3. Laboratory practices: Laboratory practices (6 hours in 6 sessions) are compulsory attendance. In them, the student will acquire the necessary experimental and manual skills in the study of chemistry and the real application of the concepts studied in the theoretical classes will be verified.
The evaluation system will be continued based on two points:
• During the academic year students will be proposed two works that represent 30% of the final grade.

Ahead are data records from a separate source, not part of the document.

/-! ### One strand, core or quadrant changes -/

@[simp] theorem setStrand_cur (s : State) (n : Nat) (t : Strand) : (s.setStrand n t).cur = s.cur := (rfl)
@[simp] theorem setStrand_acting (s : State) (n : Nat) (t : Strand) : (s.setStrand n t).acting = s.acting := (rfl)
@[simp] theorem setStrand_agenda (s : State) (n : Nat) (t : Strand) : (s.setStrand n t).agenda = s.agenda := (rfl)
@[simp] theorem setStrand_latched (s : State) (n : Nat) (t : Strand) : (s.setStrand n t).latched = s.latched := (rfl)
@[simp] theorem setStrand_cycle (s : State) (n : Nat) (t : Strand) : (s.setStrand n t).cycle = s.cycle := (rfl)
@[simp] theorem setStrand_turn (s : State) (n : Nat) (t : Strand) : (s.setStrand n t).turn = s.turn := (rfl)
@[simp] theorem setStrand_fv (s : State) (n : Nat) (t : Strand) : (s.setStrand n t).fv = s.fv := (rfl)
@[simp] theorem setStrand_strands (s : State) (n : Nat) (t : Strand) : (s.setStrand n t).strands = tabSet s.strands {} n t := (rfl)
@[simp] theorem setStrand_cores (s : State) (n : Nat) (t : Strand) : (s.setStrand n t).cores = s.cores := (rfl)
@[simp] theorem setStrand_quads (s : State) (n : Nat) (t : Strand) : (s.setStrand n t).quads = s.quads := (rfl)
@[simp] theorem setStrand_dev (s : State) (n : Nat) (t : Strand) : (s.setStrand n t).dev = s.dev := (rfl)
@[simp] theorem setStrand_host (s : State) (n : Nat) (t : Strand) : (s.setStrand n t).host = s.host := (rfl)
@[simp] theorem setStrand_pool (s : State) (n : Nat) (t : Strand) : (s.setStrand n t).pool = s.pool := (rfl)
@[simp] theorem setStrand_l2 (s : State) (n : Nat) (t : Strand) : (s.setStrand n t).l2 = s.l2 := (rfl)
@[simp] theorem setStrand_hostL2 (s : State) (n : Nat) (t : Strand) : (s.setStrand n t).hostL2 = s.hostL2 := (rfl)
@[simp] theorem setStrand_poolL2 (s : State) (n : Nat) (t : Strand) : (s.setStrand n t).poolL2 = s.poolL2 := (rfl)
@[simp] theorem setStrand_devPoison (s : State) (n : Nat) (t : Strand) : (s.setStrand n t).devPoison = s.devPoison := (rfl)
@[simp] theorem setStrand_hostPoison (s : State) (n : Nat) (t : Strand) : (s.setStrand n t).hostPoison = s.hostPoison := (rfl)
@[simp] theorem setStrand_poolPoison (s : State) (n : Nat) (t : Strand) : (s.setStrand n t).poolPoison = s.poolPoison := (rfl)
@[simp] theorem setStrand_devUe (s : State) (n : Nat) (t : Strand) : (s.setStrand n t).devUe = s.devUe := (rfl)
@[simp] theorem setStrand_devCe (s : State) (n : Nat) (t : Strand) : (s.setStrand n t).devCe = s.devCe := (rfl)
@[simp] theorem setStrand_xpwrDue (s : State) (n : Nat) (t : Strand) : (s.setStrand n t).xpwrDue = s.xpwrDue := (rfl)
@[simp] theorem setStrand_scrubDue (s : State) (n : Nat) (t : Strand) : (s.setStrand n t).scrubDue = s.scrubDue := (rfl)
@[simp] theorem setStrand_arr (s : State) (n : Nat) (t : Strand) : (s.setStrand n t).arr = s.arr := (rfl)
@[simp] theorem setStrand_rows (s : State) (n : Nat) (t : Strand) : (s.setStrand n t).rows = s.rows := (rfl)
@[simp] theorem setStrand_blocks (s : State) (n : Nat) (t : Strand) : (s.setStrand n t).blocks = s.blocks := (rfl)
@[simp] theorem setStrand_pages (s : State) (n : Nat) (t : Strand) : (s.setStrand n t).pages = s.pages := (rfl)
@[simp] theorem setStrand_holds (s : State) (n : Nat) (t : Strand) : (s.setStrand n t).holds = s.holds := (rfl)
@[simp] theorem setStrand_dieErr (s : State) (n : Nat) (t : Strand) : (s.setStrand n t).dieErr = s.dieErr := (rfl)
@[simp] theorem setStrand_ubits (s : State) (n : Nat) (t : Strand) : (s.setStrand n t).ubits = s.ubits := (rfl)
@[simp] theorem setStrand_rel (s : State) (n : Nat) (t : Strand) : (s.setStrand n t).rel = s.rel := (rfl)
@[simp] theorem setStrand_wcount (s : State) (n : Nat) (t : Strand) : (s.setStrand n t).wcount = s.wcount := (rfl)
@[simp] theorem setStrand_ptbase (s : State) (n : Nat) (t : Strand) : (s.setStrand n t).ptbase = s.ptbase := (rfl)
@[simp] theorem setStrand_fqbase (s : State) (n : Nat) (t : Strand) : (s.setStrand n t).fqbase = s.fqbase := (rfl)
@[simp] theorem setStrand_fqsize (s : State) (n : Nat) (t : Strand) : (s.setStrand n t).fqsize = s.fqsize := (rfl)
@[simp] theorem setStrand_fqhead (s : State) (n : Nat) (t : Strand) : (s.setStrand n t).fqhead = s.fqhead := (rfl)
@[simp] theorem setStrand_fqtail (s : State) (n : Nat) (t : Strand) : (s.setStrand n t).fqtail = s.fqtail := (rfl)
@[simp] theorem setStrand_fqlost (s : State) (n : Nat) (t : Strand) : (s.setStrand n t).fqlost = s.fqlost := (rfl)
@[simp] theorem setStrand_lim (s : State) (n : Nat) (t : Strand) : (s.setStrand n t).lim = s.lim := (rfl)
@[simp] theorem setStrand_mqbase (s : State) (n : Nat) (t : Strand) : (s.setStrand n t).mqbase = s.mqbase := (rfl)
@[simp] theorem setStrand_mqtail (s : State) (n : Nat) (t : Strand) : (s.setStrand n t).mqtail = s.mqtail := (rfl)
@[simp] theorem setStrand_mqhead (s : State) (n : Nat) (t : Strand) : (s.setStrand n t).mqhead = s.mqhead := (rfl)
@[simp] theorem setStrand_apslot (s : State) (n : Nat) (t : Strand) : (s.setStrand n t).apslot = s.apslot := (rfl)
@[simp] theorem setStrand_tlb (s : State) (n : Nat) (t : Strand) : (s.setStrand n t).tlb = s.tlb := (rfl)
@[simp] theorem setStrand_held (s : State) (n : Nat) (t : Strand) : (s.setStrand n t).held = s.held := (rfl)
@[simp] theorem setStrand_hist (s : State) (n : Nat) (t : Strand) : (s.setStrand n t).hist = s.hist := (rfl)
@[simp] theorem setStrand_moving (s : State) (n : Nat) (t : Strand) : (s.setStrand n t).moving = s.moving := (rfl)
@[simp] theorem setStrand_lgEn (s : State) (n : Nat) (t : Strand) : (s.setStrand n t).lgEn = s.lgEn := (rfl)
@[simp] theorem setStrand_lgPos (s : State) (n : Nat) (t : Strand) : (s.setStrand n t).lgPos = s.lgPos := (rfl)
@[simp] theorem setStrand_lgNm1 (s : State) (n : Nat) (t : Strand) : (s.setStrand n t).lgNm1 = s.lgNm1 := (rfl)
@[simp] theorem setStrand_lgTmpos (s : State) (n : Nat) (t : Strand) : (s.setStrand n t).lgTmpos = s.lgTmpos := (rfl)
@[simp] theorem setStrand_lgTmen (s : State) (n : Nat) (t : Strand) : (s.setStrand n t).lgTmen = s.lgTmen := (rfl)
@[simp] theorem setStrand_lwpbase (s : State) (n : Nat) (t : Strand) : (s.setStrand n t).lwpbase = s.lwpbase := (rfl)
@[simp] theorem setStrand_lwsize (s : State) (n : Nat) (t : Strand) : (s.setStrand n t).lwsize = s.lwsize := (rfl)
@[simp] theorem setStrand_lmsize (s : State) (n : Nat) (t : Strand) : (s.setStrand n t).lmsize = s.lmsize := (rfl)
@[simp] theorem setStrand_east (s : State) (n : Nat) (t : Strand) : (s.setStrand n t).east = s.east := (rfl)
@[simp] theorem setStrand_west (s : State) (n : Nat) (t : Strand) : (s.setStrand n t).west = s.west := (rfl)
@[simp] theorem setStrand_groups (s : State) (n : Nat) (t : Strand) : (s.setStrand n t).groups = s.groups := (rfl)
@[simp] theorem setStrand_stepped (s : State) (n : Nat) (t : Strand) : (s.setStrand n t).stepped = s.stepped := (rfl)
@[simp] theorem setStrand_contribs (s : State) (n : Nat) (t : Strand) : (s.setStrand n t).contribs = s.contribs := (rfl)
@[simp] theorem setStrand_abortDue (s : State) (n : Nat) (t : Strand) : (s.setStrand n t).abortDue = s.abortDue := (rfl)
@[simp] theorem setStrand_timeSentAt (s : State) (n : Nat) (t : Strand) : (s.setStrand n t).timeSentAt = s.timeSentAt := (rfl)
@[simp] theorem setStrand_arInst (s : State) (n : Nat) (t : Strand) : (s.setStrand n t).arInst = s.arInst := (rfl)
@[simp] theorem setStrand_ellctl (s : State) (n : Nat) (t : Strand) : (s.setStrand n t).ellctl = s.ellctl := (rfl)
@[simp] theorem setStrand_mebase (s : State) (n : Nat) (t : Strand) : (s.setStrand n t).mebase = s.mebase := (rfl)
@[simp] theorem setStrand_mesize (s : State) (n : Nat) (t : Strand) : (s.setStrand n t).mesize = s.mesize := (rfl)
@[simp] theorem setStrand_mehead (s : State) (n : Nat) (t : Strand) : (s.setStrand n t).mehead = s.mehead := (rfl)
@[simp] theorem setStrand_metail (s : State) (n : Nat) (t : Strand) : (s.setStrand n t).metail = s.metail := (rfl)
@[simp] theorem setStrand_melost (s : State) (n : Nat) (t : Strand) : (s.setStrand n t).melost = s.melost := (rfl)
@[simp] theorem setStrand_cethr (s : State) (n : Nat) (t : Strand) : (s.setStrand n t).cethr = s.cethr := (rfl)
@[simp] theorem setStrand_lgabtStep (s : State) (n : Nat) (t : Strand) : (s.setStrand n t).lgabtStep = s.lgabtStep := (rfl)
@[simp] theorem setStrand_lgabtMask (s : State) (n : Nat) (t : Strand) : (s.setStrand n t).lgabtMask = s.lgabtMask := (rfl)
@[simp] theorem setStrand_lgabtOrig (s : State) (n : Nat) (t : Strand) : (s.setStrand n t).lgabtOrig = s.lgabtOrig := (rfl)
@[simp] theorem setStrand_lgabtV (s : State) (n : Nat) (t : Strand) : (s.setStrand n t).lgabtV = s.lgabtV := (rfl)
@[simp] theorem setStrand_leader (s : State) (n : Nat) (t : Strand) : (s.setStrand n t).leader = s.leader := (rfl)
@[simp] theorem setStrand_healthy (s : State) (n : Nat) (t : Strand) : (s.setStrand n t).healthy = s.healthy := (rfl)
@[simp] theorem setStrand_tkover (s : State) (n : Nat) (t : Strand) : (s.setStrand n t).tkover = s.tkover := (rfl)
@[simp] theorem setStrand_hbcnt (s : State) (n : Nat) (t : Strand) : (s.setStrand n t).hbcnt = s.hbcnt := (rfl)
@[simp] theorem setStrand_hbAt (s : State) (n : Nat) (t : Strand) : (s.setStrand n t).hbAt = s.hbAt := (rfl)
@[simp] theorem setStrand_jbase (s : State) (n : Nat) (t : Strand) : (s.setStrand n t).jbase = s.jbase := (rfl)
@[simp] theorem setStrand_hbmiss (s : State) (n : Nat) (t : Strand) : (s.setStrand n t).hbmiss = s.hbmiss := (rfl)
@[simp] theorem setStrand_fwState (s : State) (n : Nat) (t : Strand) : (s.setStrand n t).fwState = s.fwState := (rfl)
@[simp] theorem setStrand_svnf (s : State) (n : Nat) (t : Strand) : (s.setStrand n t).svnf = s.svnf := (rfl)
@[simp] theorem setStrand_svni (s : State) (n : Nat) (t : Strand) : (s.setStrand n t).svni = s.svni := (rfl)
@[simp] theorem setStrand_fwFail (s : State) (n : Nat) (t : Strand) : (s.setStrand n t).fwFail = s.fwFail := (rfl)
@[simp] theorem setStrand_fwAdvance (s : State) (n : Nat) (t : Strand) : (s.setStrand n t).fwAdvance = s.fwAdvance := (rfl)
@[simp] theorem setStrand_flash (s : State) (n : Nat) (t : Strand) : (s.setStrand n t).flash = s.flash := (rfl)
@[simp] theorem setStrand_power (s : State) (n : Nat) (t : Strand) : (s.setStrand n t).power = s.power := (rfl)
@[simp] theorem setStrand_optr (s : State) (n : Nat) (t : Strand) : (s.setStrand n t).optr = s.optr := (rfl)
@[simp] theorem setStrand_pin (s : State) (n : Nat) (t : Strand) : (s.setStrand n t).pin = s.pin := (rfl)
@[simp] theorem setStrand_plim (s : State) (n : Nat) (t : Strand) : (s.setStrand n t).plim = s.plim := (rfl)
@[simp] theorem setStrand_opt (s : State) (n : Nat) (t : Strand) : (s.setStrand n t).opt = s.opt := (rfl)
@[simp] theorem setStrand_chg (s : State) (n : Nat) (t : Strand) : (s.setStrand n t).chg = s.chg := (rfl)
@[simp] theorem setStrand_want (s : State) (n : Nat) (t : Strand) : (s.setStrand n t).want = s.want := (rfl)
@[simp] theorem setStrand_clockStopped (s : State) (n : Nat) (t : Strand) : (s.setStrand n t).clockStopped = s.clockStopped := (rfl)
@[simp] theorem setStrand_throttledAt (s : State) (n : Nat) (t : Strand) : (s.setStrand n t).throttledAt = s.throttledAt := (rfl)
@[simp] theorem setStrand_tj (s : State) (n : Nat) (t : Strand) : (s.setStrand n t).tj = s.tj := (rfl)
@[simp] theorem setStrand_tmem (s : State) (n : Nat) (t : Strand) : (s.setStrand n t).tmem = s.tmem := (rfl)
@[simp] theorem setStrand_pwr (s : State) (n : Nat) (t : Strand) : (s.setStrand n t).pwr = s.pwr := (rfl)
@[simp] theorem setStrand_vcoreMv (s : State) (n : Nat) (t : Strand) : (s.setStrand n t).vcoreMv = s.vcoreMv := (rfl)
@[simp] theorem setStrand_time (s : State) (n : Nat) (t : Strand) : (s.setStrand n t).time = s.time := (rfl)
@[simp] theorem setStrand_timeFrac (s : State) (n : Nat) (t : Strand) : (s.setStrand n t).timeFrac = s.timeFrac := (rfl)
@[simp] theorem setStrand_timeLocked (s : State) (n : Nat) (t : Strand) : (s.setStrand n t).timeLocked = s.timeLocked := (rfl)
@[simp] theorem setStrand_slew (s : State) (n : Nat) (t : Strand) : (s.setStrand n t).slew = s.slew := (rfl)
@[simp] theorem setStrand_source (s : State) (n : Nat) (t : Strand) : (s.setStrand n t).source = s.source := (rfl)
@[simp] theorem setStrand_ptpUp (s : State) (n : Nat) (t : Strand) : (s.setStrand n t).ptpUp = s.ptpUp := (rfl)
@[simp] theorem setStrand_ppsSeen (s : State) (n : Nat) (t : Strand) : (s.setStrand n t).ppsSeen = s.ppsSeen := (rfl)
@[simp] theorem setStrand_ppsSec (s : State) (n : Nat) (t : Strand) : (s.setStrand n t).ppsSec = s.ppsSec := (rfl)
@[simp] theorem setStrand_qcbs (s : State) (n : Nat) (t : Strand) : (s.setStrand n t).qcbs = s.qcbs := (rfl)
@[simp] theorem setStrand_threads (s : State) (n : Nat) (t : Strand) : (s.setStrand n t).threads = s.threads := (rfl)
@[simp] theorem setStrand_images (s : State) (n : Nat) (t : Strand) : (s.setStrand n t).images = s.images := (rfl)
@[simp] theorem setStrand_bundles (s : State) (n : Nat) (t : Strand) : (s.setStrand n t).bundles = s.bundles := (rfl)
@[simp] theorem setStrand_binds (s : State) (n : Nat) (t : Strand) : (s.setStrand n t).binds = s.binds := (rfl)
@[simp] theorem setStrand_hevbase (s : State) (n : Nat) (t : Strand) : (s.setStrand n t).hevbase = s.hevbase := (rfl)
@[simp] theorem setStrand_hevsize (s : State) (n : Nat) (t : Strand) : (s.setStrand n t).hevsize = s.hevsize := (rfl)
@[simp] theorem setStrand_hevhead (s : State) (n : Nat) (t : Strand) : (s.setStrand n t).hevhead = s.hevhead := (rfl)
@[simp] theorem setStrand_hevtail (s : State) (n : Nat) (t : Strand) : (s.setStrand n t).hevtail = s.hevtail := (rfl)
@[simp] theorem setStrand_hevlost (s : State) (n : Nat) (t : Strand) : (s.setStrand n t).hevlost = s.hevlost := (rfl)
@[simp] theorem setStrand_hevmsi (s : State) (n : Nat) (t : Strand) : (s.setStrand n t).hevmsi = s.hevmsi := (rfl)
@[simp] theorem setStrand_ndrop (s : State) (n : Nat) (t : Strand) : (s.setStrand n t).ndrop = s.ndrop := (rfl)
@[simp] theorem setStrand_outputs (s : State) (n : Nat) (t : Strand) : (s.setStrand n t).outputs = s.outputs := (rfl)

In these works of evaluating core competencies CB3, CB4 and CB5 having a 30% in the value of the note and 70% of the notes represent him all the specific competencies.
• Finally, a final exam including all contents of the syllabus will be made. These contents are evaluated using basically theoretical questions and numerical problems. The note will review 70% of the final grade. This paragraph has a peculiarity; the student will need a minimum grade. The student must correctly answer 45% of the examination (4.5 points out of 10 on the test). The all specific skills are evaluated.
EVALUATION SYSTEM
"In cases of fraudulent conduct of exercises or tests, the provisions of the" Regulations for assessing the academic performance of students and reviewing grades "shall apply.
In my opinion, the average student will spend an hour of personal study for each hour of class.
Problems for performing needed about 7 hours.
For the labs will require between 1 and 2 hours.
The main thing is to study day by day.